The HIPAA Privacy Rule generally permits hospitals and other healthcare facilities to maintain facility directories that provide certain basic information about patients within the facilities. The HIPAA Privacy Rule and facility directories is discussed below.
What are Facility Directories?
Under the HIPAA Privacy Rule, covered entities, including hospitals and other covered health care providers, may use the following protected health information (PHI) in facility directories:
- A patient’s name;
- A patient’s location in the covered entity’s facility;
- A patient’s condition described in general terms, that does not communicate specific information about the individual; and
- The individual’s religious affiliation.
Covered entities may disclose the appropriate directory information listed above – except for religious affiliation – to anyone who specifically asks for a patient by name. Religious affiliation may be disclosed to members of the clergy. For example, the HIPAA Privacy Rule and facility directories regulations allows a hospital to disclose the names of Methodist patients to a Methodist minister unless a patient has restricted such disclosure.
What Rights Does the HIPAA Privacy Rule and Facility Directories Regulations Allow Patients?
The patient must be informed about the information to be included in the directory, and to whom the information may be released. In addition, patients must have the opportunity to restrict the information or to whom it is disclosed. Patients also have the right to opt out of being included in the directory.

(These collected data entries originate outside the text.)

/-! ## State.mapGroup -/

@[simp] theorem State.mapGroup_tick (n : Nat) (f : Group → Group) : (s.mapGroup n f).tick = s.tick := rfl
@[simp] theorem State.mapGroup_mem (n : Nat) (f : Group → Group) : (s.mapGroup n f).mem = s.mem := rfl
@[simp] theorem State.mapGroup_seals (n : Nat) (f : Group → Group) : (s.mapGroup n f).seals = s.seals := rfl
@[simp] theorem State.mapGroup_poison (n : Nat) (f : Group → Group) : (s.mapGroup n f).poison = s.poison := rfl
@[simp] theorem State.mapGroup_eccCount (n : Nat) (f : Group → Group) : (s.mapGroup n f).eccCount = s.eccCount := rfl
@[simp] theorem State.mapGroup_hostMem (n : Nat) (f : Group → Group) : (s.mapGroup n f).hostMem = s.hostMem := rfl
@[simp] theorem State.mapGroup_leases (n : Nat) (f : Group → Group) : (s.mapGroup n f).leases = s.leases := rfl
@[simp] theorem State.mapGroup_leaseHold (n : Nat) (f : Group → Group) : (s.mapGroup n f).leaseHold = s.leaseHold := rfl
@[simp] theorem State.mapGroup_order (n : Nat) (f : Group → Group) : (s.mapGroup n f).order = s.order := rfl
@[simp] theorem State.mapGroup_guests (n : Nat) (f : Group → Group) : (s.mapGroup n f).guests = s.guests := rfl
@[simp] theorem State.mapGroup_pkgs (n : Nat) (f : Group → Group) : (s.mapGroup n f).pkgs = s.pkgs := rfl
@[simp] theorem State.mapGroup_ctxs (n : Nat) (f : Group → Group) : (s.mapGroup n f).ctxs = s.ctxs := rfl
@[simp] theorem State.mapGroup_insts (n : Nat) (f : Group → Group) : (s.mapGroup n f).insts = s.insts := rfl
@[simp] theorem State.mapGroup_groups (n : Nat) (f : Group → Group) : (s.mapGroup n f).groups = upd s.groups (fun g => g.id == n) f := rfl
@[simp] theorem State.mapGroup_cores (n : Nat) (f : Group → Group) : (s.mapGroup n f).cores = s.cores := rfl
@[simp] theorem State.mapGroup_coreRecs (n : Nat) (f : Group → Group) : (s.mapGroup n f).coreRecs = s.coreRecs := rfl
@[simp] theorem State.mapGroup_pages (n : Nat) (f : Group → Group) : (s.mapGroup n f).pages = s.pages := rfl
@[simp] theorem State.mapGroup_pageWaits (n : Nat) (f : Group → Group) : (s.mapGroup n f).pageWaits = s.pageWaits := rfl
@[simp] theorem State.mapGroup_sessions (n : Nat) (f : Group → Group) : (s.mapGroup n f).sessions = s.sessions := rfl
@[simp] theorem State.mapGroup_loads (n : Nat) (f : Group → Group) : (s.mapGroup n f).loads = s.loads := rfl
@[simp] theorem State.mapGroup_writes (n : Nat) (f : Group → Group) : (s.mapGroup n f).writes = s.writes := rfl
@[simp] theorem State.mapGroup_rops (n : Nat) (f : Group → Group) : (s.mapGroup n f).rops = s.rops := rfl
@[simp] theorem State.mapGroup_nms (n : Nat) (f : Group → Group) : (s.mapGroup n f).nms = s.nms := rfl
@[simp] theorem State.mapGroup_steps (n : Nat) (f : Group → Group) : (s.mapGroup n f).steps = s.steps := rfl
@[simp] theorem State.mapGroup_engs (n : Nat) (f : Group → Group) : (s.mapGroup n f).engs = s.engs := rfl
@[simp] theorem State.mapGroup_defOps (n : Nat) (f : Group → Group) : (s.mapGroup n f).defOps = s.defOps := rfl
@[simp] theorem State.mapGroup_heldWrites (n : Nat) (f : Group → Group) : (s.mapGroup n f).heldWrites = s.heldWrites := rfl
@[simp] theorem State.mapGroup_cuu (n : Nat) (f : Group → Group) : (s.mapGroup n f).cuu = s.cuu := rfl
@[simp] theorem State.mapGroup_agenda (n : Nat) (f : Group → Group) : (s.mapGroup n f).agenda = s.agenda := rfl
@[simp] theorem State.mapGroup_choiceCtr (n : Nat) (f : Group → Group) : (s.mapGroup n f).choiceCtr = s.choiceCtr := rfl
@[simp] theorem State.mapGroup_cur (n : Nat) (f : Group → Group) : (s.mapGroup n f).cur = s.cur := rfl
@[simp] theorem State.mapGroup_focus (n : Nat) (f : Group → Group) : (s.mapGroup n f).focus = s.focus := rfl
@[simp] theorem State.mapGroup_nextId (n : Nat) (f : Group → Group) : (s.mapGroup n f).nextId = s.nextId := rfl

The patient may be informed about the information to be included, to whom it may be released, and the right to restrict and to opt out. A patient may make his or her preferences about being included in the directory known, either orally or in writing.

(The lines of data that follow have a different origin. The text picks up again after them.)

theorem MemCanonical.nmTimeout {s : State} (h : MemCanonical s) (pkg pch : Nat) :
    OptAll MemCanonical (Sys2Proof.Machine.nmTimeout s pkg pch) := by
  unfold Sys2Proof.Machine.nmTimeout
  repeat' first
    | with_reducible assumption
    | with_reducible apply MemCanonical.setSession
    | split
    | extract_lets
    | dsimp +zetaDelta only [Res.All, OptAll]

theorem MemCanonical.definitionLoaded {s : State} (h : MemCanonical s) (id : Nat) :
    OptAll MemCanonical (Sys2Proof.Machine.definitionLoaded s id) := by
  unfold Sys2Proof.Machine.definitionLoaded
  repeat' first
    | with_reducible assumption
    | with_reducible apply MemCanonical.endDefLoad
    | with_reducible refine OptAll.map (fun _ => ?_)
    | split
    | extract_lets
    | dsimp +zetaDelta only [Res.All, OptAll]

theorem MemCanonical.definitionDropped {s : State} (h : MemCanonical s) (id : Nat) :
    OptAll MemCanonical (Sys2Proof.Machine.definitionDropped s id) := by
  unfold Sys2Proof.Machine.definitionDropped
  repeat' first
    | with_reducible assumption
    | with_reducible apply MemCanonical.setSlots
    | with_reducible apply MemCanonical.mapDefOp
    | split
    | extract_lets
    | dsimp +zetaDelta only [Res.All, OptAll]

end Sys2Proof.Machine
end

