theorem MemCanonical.copyFrame {s : State} (h : MemCanonical s) (a b n : Nat) : MemCanonical (Sys2Proof.Machine.copyFrame s a b n) :=
  ⟨copyFrame_wf _ _ _ h.1, h.2⟩

theorem MemCanonical.copyFrames {s : State} (h : MemCanonical s) (pkg : Nat) (c : Ctx) (e : PtEntry) (p : Page) :
    MemCanonical (Sys2Proof.Machine.copyFrames s pkg c e p) := by
  unfold Sys2Proof.Machine.copyFrames
  repeat' first
    | with_reducible assumption
    | with_reducible exact True.intro
    | with_reducible apply MemCanonical.copyFrame
    | with_reducible refine MemCanonical.foldl ?_ _ (fun _ _ _ => ?_)
    | with_reducible apply OptAll.getD
    | split
    | extract_lets
    | dsimp +zetaDelta only [Res.All, OptAll]

theorem MemCanonical.startHeld {s : State} (h : MemCanonical s) : MemCanonical (startHeld s) := by
  refine h.foldl _ (fun s q h => OptAll.getD ?_ h)
  split
  · exact h.ropGranule _
  · exact h.nmExecute _
  · split
    · split
      · exact h.performEngWrite _ _ _
      · exact h.redgoExecute _
    · trivial

theorem MemCanonical.migrationSwitch {s : State} (h : MemCanonical s) (pkg ctx va : Nat) :
    OptAll MemCanonical (Sys2Proof.Machine.migrationSwitch s pkg ctx va) := by
  unfold Sys2Proof.Machine.migrationSwitch
  repeat' first
    | with_reducible assumption
    | with_reducible exact True.intro
    | with_reducible apply MemCanonical.startHeld
    | with_reducible apply MemCanonical.clearCounts
    | with_reducible apply MemCanonical.copyFrames
    | with_reducible apply MemCanonical.withdraw
    | with_reducible apply MemCanonical.setPage
    | with_reducible refine OptAll.map (fun _ => ?_)
    | with_reducible apply OptAll.some
    | split
    | extract_lets
    | dsimp +zetaDelta only [Res.All, OptAll]

theorem MemCanonical.postRecord {s : State} (h : MemCanonical s) (c : Ctx) (d : FqHdr) (r : FaultRec) :
    OptAll MemCanonical (Sys2Proof.Machine.postRecord s c d r) := by
  unfold Sys2Proof.Machine.postRecord
  dsimp only
  split
  · trivial
  · exact (h.writeSpan _ _ _ _).mapCtx _ _ _

theorem MemCanonical.postPut {s : State} (h : MemCanonical s) (c : Ctx) (d : FqHdr) (t : Nat) :
    OptAll MemCanonical (Sys2Proof.Machine.postPut s c d t) := by
  unfold Sys2Proof.Machine.postPut
  split
  · trivial
  · refine MemCanonical.mapCtx ?_ _ _ _
    split
    · exact (h.writeSpan _ _ _ _).mapPkg _ _
    · exact h.writeSpan _ _ _ _

theorem MemCanonical.recordPost {s : State} (h : MemCanonical s)  :
    OptAll MemCanonical (Sys2Proof.Machine.recordPost s) := by
  unfold Sys2Proof.Machine.recordPost
  split
  · trivial
  · split
    · exact h.postRecord _ _ _
    · exact h.postPut _ _ _
    · trivial

/-! ## Machine/LinkEvents.lean -/

theorem MemCanonical.doe {s : State} (pkg : Nat) {body : Pkg → State} (hb : ∀ p, MemCanonical (body p)) :
    OptAll MemCanonical (Sys2Proof.Machine.doe s pkg body) := by
  unfold Sys2Proof.Machine.doe
  repeat' first
    | trivial
    | exact hb _
    |  with_reducible refine MemCanonical.doe _ (fun _ => ?_)
    | split
    | extract_lets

Can Directory Information be Made Available During an Emergency?
Even when, due to emergency treatment circumstances or incapacity, the patient has not been provided an opportunity to express his or her preference about how, or if, the information may be disclosed, directory information about the patient may still be made available if doing so is in the individual’s best interest. Directory information about a patient may not be made available during an emergency, if making such information available is inconsistent with any known preference expressed by the patient.
In emergency scenarios, the covered entity, as soon as practicable, must inform the patient about the directory, and provide the patient an opportunity to express his or her preferences about how, or if, the directory information may be disclosed.